• EXERCISE GOAL: Write out each line of the entries exactly, starting at the first and finishing with the line that contains "if late then".

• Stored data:
►

/-! ### Freeze (R389 to R391) -/

def frzBase : Nat := regBase + 0x300000
/-- FRZ_CTRL.LOCAL (R389). -/
def frzLocal (s : State) : State :=
  let late := decide (s.frz.arm < s.time.it + 16000)
  frzRequest { t := if late then s.time.it + 16000 else s.frz.arm, source := 0, late := late, origin := chipId s } s
/-- FRZ_CTRL.INSTALL: refused when T is less than 200 µs away, else an order of this chip (R389, R391). -/
def frzInstall (s : State) : State :=
  if s.frz.arm < s.time.it + 3200000 then
    say (.freeze 3 s.frz.fseq)
      (emit frzFid 0x16 (pl 16 3 + pl 17 1 + pl 20 s.frz.images.toNat) (frzResult 3 1 false (holdoverFlag s) 0 s))
  else
    let o : FrzOrder := { t := s.frz.arm, origin := chipId s, oseq := s.frz.oseq }
    let s := s.modFrz fun f => { f with oseq := f.oseq + 1, seen := f.seen ++ [(o.origin, o.oseq)], orders := f.orders ++ [o] }
    frzRequest { t := o.t, source := 1, late := false, origin := o.origin } s
/-- A write to a register of the freeze block that a fence does not stop. -/
def frzWrite (who : Master) (off : Nat) (eff : State → State) (s : State) : State :=
  regWriteAt who (frzBase + off) (fun s => if isFenced s frzFid then s else eff s) s
def execFrzLocal (who : Master) (s : State) : Host.Outcome State Fault Refusal := done (frzWrite who 0x28 frzLocal s)
def execFrzInstall (who : Master) (s : State) : Host.Outcome State Fault Refusal := done (frzWrite who 0x28 frzInstall s)
/-- The present servo clock: the first at or after T in which the freeze's command stands, T's own but where installation
time was loaded past it; time and counter are thus of one instant (R331, R390). -/
def frzAt (s : State) : Time := BitVec.ofNat 64 (s.time.it.toNat / 40 * 40)
/-- What the freeze instant latches (R390, R331). -/
def frzLatch (q : FrzPend) (s : State) : FrzImage :=
  { it := frzAt s, source := q.source, late := q.late, holdover := holdoverFlag s, origin := q.origin, tsc := s.tsc
    fbk := Vector.ofFn fun c => (fbkSample s c, fbkValid s c)
    axes := Vector.ofFn fun a =>
      let x := vget s.axes a
      (x.spp, x.fbPos, x.fbVel, x.iq, BitVec.ofNat 3 x.st.code) }
/-- The end of a freeze: its result, event 0x16 and console line. -/
def frzEnd (code : BitVec 8) (m : FrzImage) (s : State) : State :=
  let s := frzResult code m.source m.late m.holdover m.it s
  let s := emit frzFid 0x16 (pl 16 code.toNat + pl 17 m.source.toNat + pl 20 s.frz.fseq.toNat + pl 24 m.it.toNat) s
  say (.freeze code s.frz.fseq) s
def freezeNow (q : FrzPend) (s : State) : State :=
  let s := s.modFrz fun f => { f with pending := none }
  if s.frz.writing.isSome then s.modFrz fun f => { f with skip := satInc f.skip } else
  let m := frzLatch q s
  let s := (List.finRange 4).foldl (fun s k => if (partOf s (canFid k)).isNone then s else
    s.modCan k fun c => { c with frzTag := c.frzTag.bump, frzTs := s.tsc, frzIt := m.it }) s
  if s.island.mode = .full then s.modFrz fun f => { f with writing := some m } else frzEnd 5 m s
def freezeDue (s : State) : Option FrzPend :=
  match s.frz.pending with
  | some q => if powered s frzFid && !isFenced s frzFid && decide (frzInstant q.t ≤ s.time.it) then some q else none
  | none => none
def execFreezeInstant (s : State) : Host.Outcome State Fault Refusal :=
  match freezeDue s with
  | some q => done (freezeNow q s)
  | none => .next s
/-- The bytes of a freeze image; entries of functions whose partition is not captured are 0 (Table 17.9). -/
def imageBytes (s : State) (m : FrzImage) (fseq : BitVec 32) (cap : List Byte) : List Byte :=
  let on := fun f => match partOf s f with | some p => s.frz.pmask.getLsbD p | none => false
  natLe 8 m.it.toNat ++ natLe 4 fseq.toNat ++ natLe 1 m.source.toNat ++ natLe 1 (b2n m.holdover + 2 * b2n m.late) ++
  natLe 2 m.origin.toNat ++ natLe 4 m.tsc.toNat ++ natLe 12 0 ++
  ((List.finRange 40).flatMap fun c => if on (fbkFid c) then
    natLe 8 (vget m.fbk c).1.toNat ++ natLe 8 (b2n (vget m.fbk c).2) else natLe 16 0) ++
  ((List.finRange 32).flatMap fun a => if on (axFid a) then
    let x := vget m.axes a
    natLe 8 x.1.toNat ++ natLe 8 x.2.1.toNat ++ natLe 4 x.2.2.1.toNat ++ natLe 4 x.2.2.2.1.toNat ++
    natLe 8 x.2.2.2.2.toNat else natLe 32 0) ++
  natLe 352 0 ++ slice cap 0 2048
/-- The image goes to its place in the ring as writes of P0; the capture is read as P0's (R390). -/
def imageWrite (m : FrzImage) (s : State) : State :=
  let s := s.modFrz fun f => { f with writing := none }
  let fseq := s.frz.images + 1
  let a := s.frz.base.toNat * 2 ^ 15 + fseq.toNat % 8 * 4096
  let ca := s.frz.maddr.toNat * 8
  let len := s.frz.mlen.toNat
  if ratHeld s 0 ca len || ratHeld s 0 a 4096 then holdAccess s else
  let bad := ratCheckRange s 0 ca len .load .plain
  let s := match bad with
    | some e => accessError frzFid false e.2 e.1 s
    | none => if poisoned s ca len then poisonHit frzFid s else s
  let capBad := bad.isSome || poisoned s ca len
  match ratCheckRange s 0 a 4096 .store .plain with
  | some e => frzEnd 1 m (accessError frzFid true e.2 e.1 s)
  | none =>
    let bytes := imageBytes s m fseq (if capBad then [] else rdBytes s ca len)
    frzEnd (if capBad then 2 else 0) m ((wrBytes s a bytes).modFrz fun f => { f with images := fseq })
def execFreezeImageWritten (s : State) : Host.Outcome State Fault Refusal :=
  match s.frz.writing with
  | some m => doneFrom s (imageWrite m s)
  | none => .next s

◄

• OUTPUT OF THE TASK:
/-! ### Freeze (R389 to R391) -/

def frzBase : Nat := regBase + 0x300000
/-- FRZ_CTRL.LOCAL (R389). -/
def frzLocal (s : State) : State :=
  let late := decide (s.frz.arm < s.time.it + 16000)
  frzRequest { t := if late then s.time.it + 16000 else s.frz.arm, source := 0, late := late, origin := chipId s } s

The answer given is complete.